Akhirnya mas Fatih lahir melalui operasi sesar, karena kondisi sungsang sementara air ketuban juga sudah pecah. Alhamdulillah semua berjalan lancar, meski Mama sempat meracau di kala operasi..hihihi. Maklum mama kan sensitive terhadap obat bius dan saat memasuki ruang operasi kecemasan memuncak, dokternya tidak menjalin rapport dulu dengan mama sih *sok psikologis banget ya Nak.

Ingat operasi, mama jadi ingat ucapan salah satu guru besar Fakultas Psikologi UGM Prof. Djamaludin Ancok, Ph. D di Seminar Nasional tahun 2013. Waktu itu Prof. Ancok mempresentasikan makalah dengan judul “Membangun Budaya Organisasi Yang Hidup”. Isi dari presentasinya bercerita tentang beberapa pegawai PLN yang ditanyakan tentang nilainya sebagai pegawai PLN. Jawaban dari beberapa pegawai sebagai tukang hidup matikan sakelar listrik.
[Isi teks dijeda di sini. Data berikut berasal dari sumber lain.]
-- ==== Sys2Proof/Laws/KeptPath.lean ====
section
/-! SUPPORT. State.Kept, one lemma for each function of the state: the Deck, the tables, Tally, the host queues, Kerf and the egress queues. -/

namespace Sys2Proof.Machine

/-! ### Deck -/

theorem execListRebuild_kept {k : State} {x0 : Half} {lst : Fin 64} {s : State} {rr : State} (ht : execListRebuild x0
  lst s = .next rr) (hs : k.Kept s) : k.Kept rr := by
  refine State.run_kept (fun s hs => ?_) hs ht
  try dsimp only
  with_reducible repeat' first
    | assumption | apply State.count_kept | apply State.raise_kept | apply State.setDeck_kept | apply State.onlyIf_kept
    | intro _ _ | split | dsimp only

theorem State.poolAlloc_kept {k : State} (s : State) (r : Requester) (x2 : Nat) (n : Nat) (hs : k.Kept s) : k.Kept
  (State.poolAlloc s r x2 n) := by
  unfold State.poolAlloc
  try dsimp only
  with_reducible repeat' first
    | assumption | apply State.raise_kept | apply State.setDeck_kept | intro _ _ | split | dsimp only
    | refine State.Kept.mk_same ?_ (by rfl) (by rfl)

theorem State.dropUnicast_kept {k : State} (s : State) (i : Nat) (reason : Nat) (hs : k.Kept s) : k.Kept
  (State.dropUnicast s i reason) := by
  unfold State.dropUnicast
  try dsimp only
  with_reducible repeat' first
    | assumption | apply State.dropQueued_kept | apply State.countExp_kept | intro _ _ | split | dsimp only

theorem State.dropPuntNew_kept {k : State} (s : State) (i : Nat) (x2 : Nat) (q : Nat) (reason : Nat) (hs : k.Kept s)
  : k.Kept (State.dropPuntNew s i x2 q reason) := by
  unfold State.dropPuntNew
  try dsimp only
  with_reducible repeat' first
    | assumption | apply State.dropNull_kept | apply State.countExp_kept | apply State.count_kept | intro _ _ | split
    | dsimp only

theorem State.dropArrival_kept {k : State} (s : State) (i : Nat) (f : Frame) (reason : Nat) (hs : k.Kept s) : k.Kept
  (State.dropArrival s i f reason) := by
  unfold State.dropArrival
  try dsimp only
  with_reducible repeat' first
    | assumption | apply State.dropUnicast_kept | apply State.dropMcast_kept | apply State.dropPuntNew_kept | intro _ _
    | split | dsimp only

theorem execPfcRefresh_kept {k : State} {p : Port} {s : State} {rr : State} (ht : execPfcRefresh p s = .next rr) (hs
  : k.Kept s) : k.Kept rr := by
  refine State.run_kept (fun s hs => ?_) hs ht
  try dsimp only
  with_reducible repeat' first
    | assumption | intro _ _ | split | dsimp only | refine State.Kept.mk_same ?_ (by rfl) (by rfl)

theorem State.withdraw_kept {k : State} (s : State) (x1 : Nat) (cell : Nat) (hs : k.Kept s) : k.Kept (State.withdraw
  s x1 cell) := by
  unfold State.withdraw
  try dsimp only
  with_reducible repeat' first
    | assumption | apply State.markFrame_kept | apply State.loseCell_kept | apply State.setDeck_kept
    | apply State.relevel_kept | intro _ _ | split | dsimp only | refine State.Kept.mk_same ?_ (by rfl) (by rfl)

theorem State.deckEcc_kept {k : State} (s : State) (x1 : Nat) (x2 : DeckEcc) (hs : k.Kept s) : k.Kept (State.deckEcc
  s x1 x2) := by
  unfold State.deckEcc
  try dsimp only
  with_reducible repeat' first
    | assumption | apply State.setDeck_kept | apply State.withdraw_kept | apply State.markFrame_kept
    | apply State.count_kept | apply State.raise_kept | intro _ _ | split | dsimp only
    | refine State.Kept.mk_same ?_ (by rfl) (by rfl)

theorem execDeckEccError_kept {k : State} {x0 : Half} {e : DeckEcc} {s : State} {rr : State} (ht : execDeckEccError
  x0 e s = .next rr) (hs : k.Kept s) : k.Kept rr := by
  refine State.run_kept (fun s hs => ?_) hs ht
  try dsimp only
  with_reducible repeat' first
    | assumption | apply State.deckEcc_kept | apply State.onlyIf_kept | intro _ _ | split | dsimp only

theorem State.awaitCells_kept {k : State} (s : State) (i : Nat) (f : Frame) (hs : k.Kept s) : k.Kept
  (State.awaitCells s i f) := by
  unfold State.awaitCells
  try dsimp only
  with_reducible repeat' first
    | assumption | apply State.setFrame_kept | apply State.setDeck_kept | intro _ _ | split | dsimp only
    | refine State.Kept.mk_same ?_ (by rfl) (by rfl)

theorem State.admitMcast_kept {k : State} (s : State) (i : Nat) (f : Frame) (hs : k.Kept s) : k.Kept
  (State.admitMcast s i f) := by
  unfold State.admitMcast
  try dsimp only
  with_reducible repeat' first
    | assumption | apply State.setPath_kept | apply State.setDeck_kept | apply State.awaitCells_kept
    | apply State.countExp_kept | apply State.dropMcast_kept | apply State.count64_kept | apply State.raise_kept
    | intro _ _ | split | dsimp only | refine State.Kept.mk_same ?_ (by rfl) (by rfl)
Wow, Prof. Ancok langsung berkomentar. Kok kesannya nilai sebagai pegawai PLN terlalu rendah. Padahal tanpa listrik, kehidupan sulit berjalan. Misalnya, saat sedang naik lift dan ternyata listrik mati, maka orang yang berada di lift kan bisa terjebak. Lebih parah lagi, saat sedang operasi kemudian listrik mati, otomatis operasi terhambat dan taruhannya nyawa. Kesimpulannya menjadi pegawai PLN itu merupakan pekerjaan mulia, karena menyangkut hajat hidup banyak orang.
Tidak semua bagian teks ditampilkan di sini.